Second tentative agreement between railroads, unions... Major U.S. railroads reached a new tentative contract agreement with the machinists’ union that rejected an earlier pact. The National Carriers Conference Committee (NCCC), representing most Class I railroads and many smaller ones, has reached a second tentative agreement with the International Association of Machinists and Aerospace Workers (Machinists). The effort tweaked a tentative agreement rejected by that union’s members in a ratification vote earlier this month. The tweaked version will be resubmitted to the membership for a second ratification vote. The cooling off period will now put IAM District 19 members back on schedule with many other rail unions. The new cooling off period will expire on Dec. 9, 2022. All 12 rail unions and the NCCC have reached tentative agreements, but each is subject to a member ratification vote.
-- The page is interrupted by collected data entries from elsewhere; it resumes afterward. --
-- ==== Sys2Proof/Machine/Schedule.lean ====
section
/-! DEFINITION. The hardware scheduler: storage and inward copies of a new task, dispatch, budgets, contracts and releases
(02 R13 to R19; 19 R292 to R300; 18 R282). -/

namespace Sys2Proof.Machine
open Sys2Proof

/-! ### CHILD_STORAGE_ALLOCATION (R16, R18, R43, R328) -/

/-- The task whose storage an argument's parent handle names: the parent, or for a firing its own launch. -/
def State.argParent (s : State) (x : Task) : Task :=
  match x.r.parent with
  | some p => match s.task? p with
    | some y => y.seenFrom x
    | none => x.own
  | none => x.own

/-- The core that takes the storage of a level-2 task (R18, R32, R341). -/
def State.storageCore (s : State) (x : Task) : Option Nat :=
  match x.r.bound, x.r.fixed with
  | some c, _ => if (s.core c).fenced then none else some c
  | none, some c => s.fixedCore x.r.cluster c
  | none, none => s.roomiestCore x.r.cluster

/-- The lowest free descriptor of a region table, which has 2^20 (R37). -/
def freeRegion (m : SMap Region) : Option Nat := if SMap.lowestFree m < 2 ^ 20 then some (SMap.lowestFree m) else none

/-- Storage for one argument at a level, aligned to al bytes: the table with its descriptor, the cell address and the handle; none where
it does not fit. -/
def State.placeArg (s : State) (al : Nat) (x view : Task) (t core : Nat) (a : Arg) : Option (State × Handle) :=
  match s.regionOf view a.parent with
  | .error _ => none
  | .ok g =>
    let size := (compactLayout g.fmt g.layout.toNat a.cext).2
    if x.r.level = 1 then
      let c := s.cluster x.r.cluster
      match lowestFit al (s.clusterUse x.r.cluster) size (levelCapacity 1), freeRegion c.regions with
      | none, _ | _, none => none
      | some b, some id =>
        let r := childRegion g a 1 b t x.r.launch
        let s := s.setCluster x.r.cluster { c with regions := SMap.put c.regions id r }
        some (s.fillStorage r (clusterMem x.r.cluster + b) a, childHandle a 1 id)
    else if x.r.level = 2 then
      match lowestFit al (s.scratchUse core) size (levelCapacity 2), freeRegion (s.core core).regions with
      | none, _ | _, none => none
      | some b, some id =>
        let r := childRegion g a 2 b t x.r.launch
        let s := s.modCore core (fun k => { k with regions := SMap.put k.regions id r })
        some (s.fillStorage r (scratchpad core + b) a, childHandle a 2 id)
    else
      match s.launch? x.r.launch with
      | none => none
      | some l =>
        match lowestFit al (s.outsideUse x.r.launch) size (levelCapacity 0), freeRegion l.regions with
        | none, _ | _, none => none
        | some b, some id =>
          let cell := outsideBase x.r.launch + b
          let r := { childRegion g a 0 0 t x.r.launch with place := some cell }
          let s := s.setLaunch x.r.launch { l with regions := SMap.put l.regions id r }
          some (s.fillStorage r cell a, childHandle a 0 id)

/-- Storage for every fresh argument, or none of it. -/
def State.placeArgs (s : State) (al : Nat) (x view : Task) (t core : Nat) : List Arg → Option (State × List Arg)
  | [] => some (s, [])
  | a :: r =>
    if a.fresh then
      match s.placeArg al x view t core a with
      | none => none
      | some (s, h) =>
        match State.placeArgs s al x view t core r with
        | none => none
        | some (s, l) => some (s, { a with child := h } :: l)
    else match State.placeArgs s al x view t core r with
      | none => none
      | some (s, l) => some (s, a :: l)

/-- The same on 64-byte boundaries, or packed where the boxes fit only so (R18; log 10). -/
def State.placeBoxes (s : State) (x view : Task) (t core : Nat) (l : List Arg) : Option (State × List Arg) :=
  (s.placeArgs 64 x view t core l).orElse (fun _ => s.placeArgs 1 x view t core l)

/-- The return staging of a child's group is reserved, now or before (R48); none where it does not fit now. -/
def State.reserveStaging (s : State) (x : Task) : Option State :=
  match x.r.kind with
  | .child g =>
    match SMap.find s.spawns g with
    | some grp =>
      if grp.staging == 0 || grp.stageAt.isSome then some s
      else (lowestFit 64 (if grp.stageLevel == 0 then s.outsideUse grp.stageIn else s.clusterUse grp.stageIn) grp.staging
          (levelCapacity grp.stageLevel)).map
        (fun b => { s with spawns := SMap.put s.spawns g { grp with stageAt := some b } })
    | none => some s
  | _ => some s

/-- The storage of a task's own boxes is there. -/
def Task.placed (x : Task) : Bool :=
  ((List.range x.r.args.length).zip x.r.args).all (fun p => !p.2.fresh || nth x.r.boxes p.1 0 != 0)

/-- CHILD_STORAGE_ALLOCATION: the allocator gives a task in Copying-In, or a view child with a SCRATCH box, its storage, filled with
its inward copies; what does not fit now waits (R18), and so does a task that holds a context only for a trap of its copies. A poisoned
copy is consumed in the child (R337). -/
def execChildStorageAllocation (t : Nat) (s : State) : Out :=
  match s.task? t with
  | none => .next s
  | some x =>
    if !(x.st == .copyingIn || x.st == .runnable) || x.r.home.isSome || x.placed || x.pendFault.isSome then .next s
    else
      let view := s.argParent x
      match x.r.args.mapM (fun (a : Arg) => if a.fresh && a.stale then s.snapshot view a else Except.ok a) with
      | .error e => s.deliverReturn t x (.error e)
      | .ok args =>
        match args.findSome? (fun a => if a.fresh then a.bad else none) with
        | some a => .next (s.requeue t x Flt.ue (word (2 * (if isDram a then a else 0))))
        | none => match if x.r.level = 2 then s.storageCore x else some 0 with
          | none => .next s
          | some core =>
            match (s.reserveStaging x).bind (fun s => s.placeBoxes x view t core (args.map (fun a => { a with stale := false }))) with
            | none => .next s
            | some (s, args) =>
              .next (s.setTask t (x.mapRec (fun r => { r with
                args := args, boxes := args.map (fun a => a.child), bound := if r.level = 2 then some core else r.bound })))

/-! ### COPY_IN_COMPLETE and DISPATCH (R14, R295, R297, R10, R265) -/

/-- The frame slot a task gets on a core: its own where its frame stands there already. -/
def State.frameSlot (s : State) (t core : Nat) (x : Task) : Option Nat :=
  if x.r.home == some core && !x.r.saved.getLsbD 7 && !x.r.saved.getLsbD 4 then some x.r.fslot
  else
    let others := { s with tasks := SMap.del s.tasks t }
    frameFit (others.scratchUse core) x.frameBytes (2 ^ 21)

/-- A free place for a record in its cluster's share of the queue area, on a pinned page: the lowest (R289, R294, R312; log 10). -/
def State.recordPlace (s : State) (x : Task) : Option Nat :=
  let part := s.partOf x
  let d := s.queueDescriptor part
  let pages := natBits d 116 12
  let base := natBits d 64 52 + ((s.partClusters part).filter (fun c => c < x.r.cluster)).length * (pages * 65536)
  let free (a : Nat) : Option Nat := if s.tasks.any (fun p => p.2.r.pa == a) then none else some a
  (List.range pages).findSome? (fun i =>
    let va := base + 65536 * i
    if s.pinned part va then match s.physical part va wantsRead with
      | .ok a => (List.range 1024).findSome? (fun k => free (a + 64 * k))
      | .error _ => none
    else none)

/-- Materialise some continuation records, in order (R294); none while the area has no room for one of them. A partition without a
queue area keeps none (log 10). -/
def State.materialiseAll (s : State) : List Nat → Option State
  | [] => some s
  | t :: rest =>
    match s.task? t with
    | none => State.materialiseAll s rest
    | some x =>
      if s.areaShare (s.partOf x) == 0 || x.service then State.materialiseAll s rest
      else match s.recordPlace x with
        | none => none
        | some a =>
          let s := s.modTask t (fun x => x.mapRec (fun r => { r with pa := a }))
          if s.areaShare (s.partOf x) < s.areaUse x.r.cluster then none else State.materialiseAll s rest

/-- Materialise the record of a task before its first dispatch, after those of the lower tasks of its creation in its cluster: the moment
is the model's (R13, R294; log 10). -/
def State.materialise (s : State) (t : Nat) : Option State :=
  match s.task? t with
  | none => none
  | some x =>
    if x.r.pa != 0 then some s
    else s.materialiseAll ((s.tasks.filter (fun p => p.1 ≤ t && p.2.r.pa == 0 && p.2.r.launch == x.r.launch && p.2.r.kind == x.r.kind
      && p.2.r.cluster == x.r.cluster)).map (fun p => p.1))

/-- A core may dispatch a record: it is Runnable with its storage there, or in need of a trap, not bound elsewhere, its contract is
not suspended, its partition not under reset, and its record has a place (R32, R294, R341, R348). -/
def State.suits (s : State) (core t : Nat) : Bool :=
  match s.task? t with
  | none => false
  | some x =>
    x.st == .runnable && (x.placed || x.pendFault.isSome) && (match s.boundCore x with | some c => c == core | none => true)
      && (match s.contractOf x with | some k => !k.suspended | none => true) && !s.partResetting (s.partOf x)
      && (s.materialise t).isSome

/-- The first of two contract records (R295): one that comes for a trap stands at the head (R313). -/
def contractBefore (a b : Nat × Task) : Bool :=
  if a.2.pendFault.isSome != b.2.pendFault.isSome then a.2.pendFault.isSome
  else if a.2.r.deadline != b.2.r.deadline then a.2.r.deadline < b.2.r.deadline else false

/-- The record that a free core dispatches (R295): contract by deadline, then entry; interactive; batch. -/
def State.bestRecord (s : State) (core : Nat) : Option Nat :=
  let cl := s.cluster (clusterOfCore core)
  let ok (q : List Nat) := q.filter (fun t => s.suits core t)
  let c0 := if s.contractCores (clusterOfCore core) < s.contractLimit (clusterOfCore core) then
      ((ok cl.q0).filterMap (fun t => (s.task? t).map (fun x => (t, x)))).foldl (fun m p => match m with
        | none => some p
        | some (b : Nat × Task) => if contractBefore p b then some p else some b) none
    else none
  match c0, ok cl.q1, ok cl.q2 with
  | some p, _, _ => some p.1
  | none, t :: _, _ => some t
  | none, [], t :: _ => some t
  | none, [], [] => none

/-- The record that a core dispatches next: the one whose request freed the core (R301, R307), else the best of its queues. -/
def State.pickRecord (s : State) (core : Nat) : Option Nat :=
  let room (t : Nat) : Bool := match s.task? t with
    | some x => x.r.cluster == clusterOfCore core && (x.r.cls != 0 || s.contractCores (clusterOfCore core) < s.contractLimit (clusterOfCore core))
    | none => false
  match (s.core core).claimant with
  | some t => if s.suits core t && room t then some t else s.bestRecord core
  | none => s.bestRecord core

/-- The privilege level of a launch's tasks (R265, R267, R361). -/
def Launch.level (l : Launch) : Nat := if l.service.isSome then 2 else if l.priv || l.supervisor then 1 else 0

/-- The registers of a task at its first instruction (R10, R111). -/
def Task.firstContext (x : Task) : Ctl :=
  let s3 := match x.r.kind with
    | .firing _ _ => 0
    | .amendment _ _ => 1
    | _ => x.r.child
  let c := (Ctl.empty.wr 3 (word s3)).wr 4 (word x.r.wid)
  let c := ((List.range 32).zip x.r.boxes).foldl (fun c p => c.hw (BitVec.ofNat 5 p.1) p.2) c
  { c with pc := 4 * x.r.entry }

/-- The task as its slice begins or goes on (R297, R299): budget, privilege state, frame slot; RESUMED after JOIN or YIELD (R13). -/
def State.startSlice (s : State) (core : Nat) (x : Task) (slot : Nat) : Task :=
  let fresh := x.r.home.isNone
  let pl := match s.launch? x.r.launch with | some l => l.level | none => 0
  let x := if fresh then { x with ctl := x.firstContext, frame := [] } else x
  let mid := x.r.midSlice
  let x := if x.r.preempted then s.loadSaved x else x
  let x := if mid then x
    else { x with ctl := { x.ctl with pl := pl, ie := false, act := false },
                  r := { x.r with budget := s.sliceBudget x, granted := false } }
  let x := match s.contractOf x with
    | some k => if x.r.cls = 0 && k.clusters.contains x.r.cluster then x.mapRec (fun r => { r with budget := min r.budget (SMap.get k.accounts r.cluster 0) }) else x
    | none => x
  Task.follow { x with
    st := if x.r.ending || x.r.dead then .retiring else .running,
    r := { x.r with
      midSlice := false, stops := [], cregs := none, resuming := false, resumed := x.r.resumed || x.r.resuming,
      fslot := slot, core := some core, home := some core, dispatchedAt := s.cycle } }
District 19 Machinists, so far, are the only one of the 12 to reject tentative agreements reached with the carriers. Members of two other rail labor organizations — the Transportation Communications Union (TCU) and Brotherhood Railway Carmen (BRC), both also affiliated with the Machinists — voted to ratify, while nine other rail unions either have ratification votes pending or are preparing to poll members. Collectively, the 12 unions represent some 125,000 workers affected by these contract talks.

 

U.S. merchandise-trade deficit narrowed in August to the smallest since October 2021... Both imports and exports dropped, suggesting a tailwind for economic growth in the third quarter. The shortfall shrank 3.2% to $87.3 billion last month, Commerce Department data showed. Exports declined 0.9% to $179.8 billion, the first drop since January. Imports retreated for the fifth straight month to $267.1 billion. Inbound shipments of consumer goods advanced 4.5% to $283.2 billion. While imports of consumer merchandise have fallen from a record earlier this year, they remain well higher than the pre-pandemic average. The dollar strengthened for a third straight month in August, lowering the cost of imports and making exports more expensive. The U.S. currency has since gained even more as the Federal Reserve presses on with significant interest-rate hikes, signaling further difficulty to exporters ahead.

 

USTR official vague on possible U.S./U.K. trade deal, TPA renewal... The Biden administration is still trying to figure out its strategy on how to pursue the trade relationship with the U.K., Deputy Assistant U.S. Trade Representative (USTR) for Agricultural Affairs Leslie Yang acknowledged to members of the National Association of State Departments of Agriculture (NASDA). She said examination of the free trade agreement (FTA) negotiations begun under the Trump administration is still ongoing and the decisions on the next steps will not happen until that is completed. Lang was also vague when asked about whether the administration would push for renewal of Trade Promotion Authority (TPA) which allows an administration to negotiate trade agreements and for Congress to vote on it via an up-or-down vote tally with no amendments.

Perspective: Some veteran trade policy analysts say the hesitancy to inking new trade accords and using whatever political capital they have to push for TPA renewal show trade policy is not a priority in the Biden administration.